The visiting foodies are eating their way around Hong Kong and Macau, and wanted to have dim sum at Spring Moon (嘉麟樓).  My memories of this place are very hazy, and probably come from a wedding banquet some 15 years ago.   I had never had to urge to return in all these years.  So I figured it would be a good opportunity to check it out again.

I left the ordering to our visitors and simply sat back and watch as the food showed up at our table...

Spring rolls with mixed fungus and mushrooms (羅漢齋春卷) - these were OK, but I wonder why the restaurant chose not to cut these in half, as is normally done at other restaurants?

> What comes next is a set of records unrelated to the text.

/-- A whole pass without an unexpected response, fresh or resumed, up to step 6 (R237). -/
theorem run_pass {s : State} (hq : s.quiet) (resume alarm : Bool) (ds rest : List PinDraw) (p : Pass)
    (hx : resume = true → s.regs.sdisc ≠ 0#64) (hl : ds.length = 532) (hok : allOk s.cfg ds)
    (hi : (drawAt ds 0).idlesHigh s.cfg) (hv : s.hid.drv = false) (hp3 : (drawAt ds 3).high = false)
    (hp : searchPass resume s.regs.saddr s.regs.sdisc s.regs.sldi.toNat (respAt ds) = some p) (fuel : Nat) :
    ∃ h', h'.drv = false ∧ h'.pres = true ∧ h'.presV = true ∧ h'.wAddr = p.addr ∧ h'.wDisc = p.disc ∧ h'.wLdi = p.ldi ∧
      runSeq (fuel + 1406) (s.moved (procSearch resume alarm) s.hid [] (ds ++ rest) 0) =
        runSeq fuel (s.moved [.act .validate] h'
          (resetEvs true ++ byteEvs (searchByte alarm) ++ passEvs ds p.addr) rest
          (14960 * s.cfg.ticksPerUs + (drawAt ds 0).delay + 532 * s.cfg.actLat)) := by
  obtain ⟨d0, d1, d2, d3, xs, ys, rfl, hxl, hyl⟩ := passDraws ds hl
  obtain ⟨h4, hokx, hoky⟩ := allOk_pass hok
  have hi : d0.idlesHigh s.cfg := hi
  have hp3 : d3.high = false := hp3
  have hd0 : (drawAt (d0 :: d1 :: d2 :: d3 :: (xs ++ ys)) 0) = d0 := rfl
  rw [hd0]
  have hresp : respAt (d0 :: d1 :: d2 :: d3 :: (xs ++ ys)) = respIn ys := funext (respAt_pass hxl)
  have hpe : passEvs (d0 :: d1 :: d2 :: d3 :: (xs ++ ys)) p.addr =
      (List.range 64).flatMap fun i => posEvs (respIn ys i) (p.addr.getLsbD i) := by
    simp only [passEvs, passEvsTo, twoReadEvs, hresp, posEvs]
  rw [hresp] at hp
  rw [hpe]
  obtain ⟨tm, e⟩ := run_searchHead hq resume alarm hx (h := s.hid) (evs := []) (ds := ys ++ rest) (n := 0)
    (fuel := fuel + (21 * 64 + 1) + 1) h4 hi hv hp3 hxl hokx
  simp only [procSearch, List.cons_append, List.append_assoc]
  rw [show fuel + 1406 = fuel + (21 * 64 + 1) + 1 + 60 by omega, e, run_act]
  have fin : ∀ (x : State) (h' : Hidden) (evs : List TraceEv) (n : Nat) (fu : Nat),
      runSeq fu x = runSeq fuel (s.moved [.act .validate] h' evs rest n) → h'.drv = false → h'.pres = true →
      h'.presV = true → h'.wAddr = p.addr → h'.wDisc = p.disc → h'.wLdi = p.ldi →
      evs = resetEvs true ++ (byteEvs (searchByte alarm) ++
        (List.range 64).flatMap fun i => posEvs (respIn ys i) (p.addr.getLsbD i)) →
      n = 14960 * s.cfg.ticksPerUs + d0.delay + 532 * s.cfg.actLat →
      ∃ h', h'.drv = false ∧ h'.pres = true ∧ h'.presV = true ∧ h'.wAddr = p.addr ∧ h'.wDisc = p.disc ∧ h'.wLdi = p.ldi ∧
        runSeq fu x =
        runSeq fuel (s.moved [.act .validate] h'
          (resetEvs true ++ (byteEvs (searchByte alarm) ++
            (List.range 64).flatMap fun i => posEvs (respIn ys i) (p.addr.getLsbD i))) rest
          (14960 * s.cfg.ticksPerUs + d0.delay + 532 * s.cfg.actLat)) := by
    intro x h' evs n fu e a b c d f g he hn
    subst he hn
    exact ⟨h', a, b, c, d, f, g, e⟩
  cases resume with
  | false =>
    simp only [Act.next, Act.hid, moved_hid, Bool.false_eq_true, if_false, List.nil_append, List.append_nil]
    simp only [searchPass, Bool.false_eq_true, if_false] at hp
    obtain ⟨tm', bit, r0, r1, e'⟩ := run_walk (rest := []) hq (respIn ys) 64
      { s.hid with
        sh := searchByte alarm, k := 8, drv := false, bit := true, pres := true, presV := true, tmr := tm
        wLdi := 0#6, wAddr := 0#64, wDisc := 0#64, i := 0 }
      (resetEvs true ++ byteEvs (searchByte alarm)) ys rest
      (0 + (960 * s.cfg.ticksPerUs + d0.delay + 4 * s.cfg.actLat) + 8 * slotCycles s.cfg 2) fuel p rfl hyl hoky
      (by intro j _; simp) hp
    exact fin _ _ _ _ _ e' rfl rfl rfl rfl rfl rfl (by simp [List.range_eq_range', List.append_assoc])
      (by simp only [posCycles, slotCycles]; ring)
  | true =>
    simp only [Act.next, Act.hid, moved_hid, if_true, List.nil_append, List.append_nil]
    simp only [searchPass, if_true] at hp
    by_cases hL : respIn ys s.regs.sldi.toNat = (true, true)
    · rw [if_pos hL] at hp
      have hlt : s.regs.sldi.toNat < 64 := s.regs.sldi.isLt
      have hra : s.resumeAt = s.regs.sldi.toNat := rfl
      obtain ⟨us, vs, rfl, hul, hvl⟩ := take_drop_split ys (8 * s.regs.sldi.toNat) (by omega)
      obtain ⟨e0, e1, e2, e3, e4, e5, e6, e7, ws, rfl, hwl⟩ := eight_draws (m := 63 - s.regs.sldi.toNat) (ds0 := vs)
        (by omega)
      rw [allOk_append] at hoky
      have hright : ∀ j, respIn (us ++ (e0 :: e1 :: e2 :: e3 :: e4 :: e5 :: e6 :: e7 :: ws)) (s.regs.sldi.toNat + j) =
          respIn (e0 :: e1 :: e2 :: e3 :: e4 :: e5 :: e6 :: e7 :: ws) j := by
        intro j
        simp only [respIn]
        rw [show 8 * (s.regs.sldi.toNat + j) + 2 = us.length + (8 * j + 2) by omega,
          show 8 * (s.regs.sldi.toNat + j) + 5 = us.length + (8 * j + 5) by omega, drawAt_append_right,
          drawAt_append_right]
      obtain ⟨tm1, bit1, r01, r11, e1'⟩ := run_replay (rest := []) hq
        (respIn (us ++ (e0 :: e1 :: e2 :: e3 :: e4 :: e5 :: e6 :: e7 :: ws))) s.regs.sldi.toNat
        { s.hid with
          sh := searchByte alarm, k := 8, drv := false, bit := true, pres := true, presV := true, tmr := tm
          wLdi := 0#6, i := 0 }
        (resetEvs true ++ byteEvs (searchByte alarm)) us
        ((e0 :: e1 :: e2 :: e3 :: e4 :: e5 :: e6 :: e7 :: ws) ++ rest)
        (0 + (960 * s.cfg.ticksPerUs + d0.delay + 4 * s.cfg.actLat) + 8 * slotCycles s.cfg 2)
        (fuel + (21 * (63 - s.regs.sldi.toNat) + 1) + 21)
        (by simp [hra]) hul hoky.1
        (by
          intro j hj
          simp only [respIn, Nat.zero_add]
          rw [drawAt_append_left _ (by omega), drawAt_append_left _ (by omega)])
      have hok8 : allOk s.cfg ([e0, e1, e2, e3, e4, e5, e6, e7] ++ ws) := hoky.2
      rw [allOk_append] at hok8
      have hL' := hright 0
      rw [Nat.add_zero, hL] at hL'
      have h25 : e2.high = false ∧ e5.high = false := by
        have h' : ((true : Bool), (true : Bool)) = (!e2.high, !e5.high) := hL'
        simp only [Prod.mk.injEq] at h'
        revert h'; cases e2.high <;> cases e5.high <;> simp
      obtain ⟨tm2, e2'⟩ := run_confirm (rest := []) (ds := ws ++ rest) hq (k := fuel + (21 * (63 - s.regs.sldi.toNat) + 1))
        (h := { s.hid with
          sh := searchByte alarm, k := 8, pres := true, presV := true, i := s.resumeAt
          wLdi := replayLdi s.regs.sdisc s.regs.sldi.toNat 0 0#6
          drv := false, tmr := tm1, bit := bit1, r0 := r01, r1 := r11 })
        (evs := resetEvs true ++ byteEvs (searchByte alarm) ++
          (List.range' 0 s.regs.sldi.toNat).flatMap fun i =>
            posEvs (respIn (us ++ (e0 :: e1 :: e2 :: e3 :: e4 :: e5 :: e6 :: e7 :: ws)) i) (s.regs.saddr.getLsbD i))
        (n := 0 + (960 * s.cfg.ticksPerUs + d0.delay + 4 * s.cfg.actLat) + 8 * slotCycles s.cfg 2 +
          s.regs.sldi.toNat * posCycles s.cfg)
        hok8.1 rfl h25.1 h25.2
      obtain ⟨tm3, bit3, r03, r13, e3'⟩ := run_walk (rest := []) hq
        (respIn (us ++ (e0 :: e1 :: e2 :: e3 :: e4 :: e5 :: e6 :: e7 :: ws))) (63 - s.regs.sldi.toNat)
        { s.hid with
          sh := searchByte alarm, k := 8, pres := true, presV := true
          wLdi := replayLdi s.regs.sdisc s.regs.sldi.toNat 0 0#6
          i := s.resumeAt + 1, wAddr := assignBit s.regs.saddr s.resumeAt true,
          wDisc := assignBit s.regs.sdisc s.resumeAt false, drv := false, tmr := tm2, bit := false,
          r0 := true, r1 := true }
        (resetEvs true ++ byteEvs (searchByte alarm) ++
          ((List.range' 0 s.regs.sldi.toNat).flatMap fun i =>
            posEvs (respIn (us ++ (e0 :: e1 :: e2 :: e3 :: e4 :: e5 :: e6 :: e7 :: ws)) i) (s.regs.saddr.getLsbD i)) ++
          posEvs (true, true) true) ws rest
        (0 + (960 * s.cfg.ticksPerUs + d0.delay + 4 * s.cfg.actLat) + 8 * slotCycles s.cfg 2 +
          s.regs.sldi.toNat * posCycles s.cfg + posCycles s.cfg) fuel p (by simp only [hra]; omega) hwl hok8.2
        (by
          intro j hj
          have := hright (1 + j)
          rw [show s.regs.sldi.toNat + (1 + j) = s.resumeAt + 1 + j by rw [hra]; omega, Nat.add_comm 1 j, respIn_cons8] at this
          rw [this])
        (by rw [replayLdi_rederive]; exact hp)
      rw [show fuel + (21 * 64 + 1) =
        fuel + (21 * (63 - s.regs.sldi.toNat) + 1) + 21 + 21 * s.regs.sldi.toNat by omega]
      have hr64 : List.range 64 = List.range' 0 s.regs.sldi.toNat ++
          (s.regs.sldi.toNat :: List.range' (s.regs.sldi.toNat + 1) (63 - s.regs.sldi.toNat)) := by
        rw [List.range_eq_range', ← List.range'_succ]
        have := List.range'_append (s := 0) (m := s.regs.sldi.toNat) (n := 63 - s.regs.sldi.toNat + 1) (step := 1)
        rw [Nat.one_mul, Nat.zero_add] at this
        rw [this]; congr 1; omega
      have hbel := walkPass_below _ _ _ _ _ hp
      have hb1 : ∀ j, j < s.regs.sldi.toNat → p.addr.getLsbD j = s.regs.saddr.getLsbD j := by
        intro j hj
        rw [hbel j (by omega)]
        simp only [getLsbD_assignBit]; rw [if_neg (by omega)]
      have hb2 : p.addr.getLsbD s.regs.sldi.toNat = true := by
        rw [hbel _ (by omega)]
        simp only [getLsbD_assignBit]; rw [if_pos ⟨trivial, by omega⟩]
      have hm1 : ((List.range' 0 s.regs.sldi.toNat).flatMap fun i =>
            posEvs (respIn (us ++ (e0 :: e1 :: e2 :: e3 :: e4 :: e5 :: e6 :: e7 :: ws)) i) (s.regs.saddr.getLsbD i)) =
          ((List.range' 0 s.regs.sldi.toNat).flatMap fun i =>
            posEvs (respIn (us ++ (e0 :: e1 :: e2 :: e3 :: e4 :: e5 :: e6 :: e7 :: ws)) i) (p.addr.getLsbD i)) := by
        apply List.flatMap_congr
        intro j hj
        rw [hb1 j (by simp at hj; omega)]
      have hdv : (if s.regs.sldi.toNat = 0 then (false : Bool) else false) = false := by simp
      simp only [ite_self] at e1' e3'
      rw [List.append_assoc us]
      refine fin _ _ _ _ _ (e1'.trans (e2'.trans e3')) rfl rfl rfl rfl rfl rfl ?_ ?_
      · rw [hr64, List.flatMap_append, List.flatMap_cons, hL, hb2, hm1]
        simp [List.append_assoc, hra]
      · simp only [posCycles, slotCycles]
        obtain ⟨l, hl⟩ : ∃ l, l = 63 - s.regs.sldi.toNat := ⟨_, rfl⟩
        have h63 : s.regs.sldi.toNat = 63 - l := by omega
        rw [← hl]
        have : s.regs.sldi.toNat + l = 63 := by omega
        generalize hX : (2 * (70 * s.cfg.ticksPerUs + 3 * s.cfg.actLat) + (70 * s.cfg.ticksPerUs + 2 * s.cfg.actLat)) = X
        have e63 : s.regs.sldi.toNat * X + l * X = 63 * X := by rw [← Nat.add_mul, this]
        have : 63 * X + X = 64 * (210 * s.cfg.ticksPerUs + 8 * s.cfg.actLat) := by rw [← hX]; ring
        linarith
    · rw [if_neg hL] at hp; cases hp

Steamed shrimp dumplings with bamboo shoots (筍尖鮮蝦餃) - the lighting was a little dim and the folds weren't clear enough for me to discern them, but Hello Kitty counted 11 folds.

Deep-fried dumplings with minced pork and dried shrimps (安蝦咸水角) - OK lah...

Steamed pork and scallops dumplings with matsutake mushrooms (松茸帶子燒賣) - this definitely tasted a little off somehow.  I was trying to figure out the little brown bits on top, so I picked them out and nibbled on them.  Thought the texture was like mushroom.  After looking at the menu later, I found out they were supposed to be matsutake (松茸) mushrooms...

And this is what pisses me off about this place.  What was the point of putting tiny, chopped up bits of matsutake that had neither flavor nor fragrance?  The only reason would be to "upgrade" the siu mai and make it seem more "premium" - the same reason why some other restaurant puts 5 fucking little lumpfish caviar on top of a siu mai so that people can say: "Ooooh!  Caviar!  So grand!!!"  It adds ABSOLUTELY NOTHING.

Steamed turnip cake with preserved meat (砵仔蘿蔔糕) - our visitors seemed to like this.  Frankly, it's probably rare to see the steamed version outside Hong Kong.  Not bad.

Pan-fried glutinous dumplings filled with dried shrimps, black mushrooms and preserved vegetables (家鄉煎茶果) - OK lah...

Golden mashed taro with diced abalone, chicken and black mushrooms (鮑魚雞粒芋角) - something definitely tasted off here... like a bad reaction of abalone to the baking soda.

Pan-fried rice flour rolls with homemade XO sauce (XO醬炒蝦米腸) - I ordered this because I figured our visitors probably haven't had it before... although some of them are getting exposed to XO sauce as an ingredient.  Pretty decent.

Two of our visitors very generously brought a rare and beautiful bottle of bubbly to share with us.  I initially apologized for showing up empty-handed today, explaining that I was recovering from a hangover after a night drinking with my Russian caviar supplier... and wasn't planning on drinking at lunch today.  Someone was definitely twisting my arm by bringing this baby...

1996 Jacques Selosse, dégorgée à 2 Fevrier 2005 - honey, Chinese licorice (甘草), acidity a little high on the first sip.  Nose of salted plum (話梅), hay, savory and mineral.  Soooooo beautiful!  Especially after airing in glass for about an hour.  Naturally the acidity level went up as it warmed up further in glass.  What a privilege to have drunk this wine!

Lucien Albrecht Crémant d'Alsace Brut Rosé - smells like carbonated orange blossom water... Could almost taste the strawberries on the palate.

So... I know this is the Sunday after New Year's Day, and maybe the dim sum chef was off on vacation... but the food was honestly below my expectations.  If I were working for the Rubberman and came to inspect this place for dim sum, they'd get absolutely zero stars.

So the question is: do I even bother coming back to try out dishes for dinner?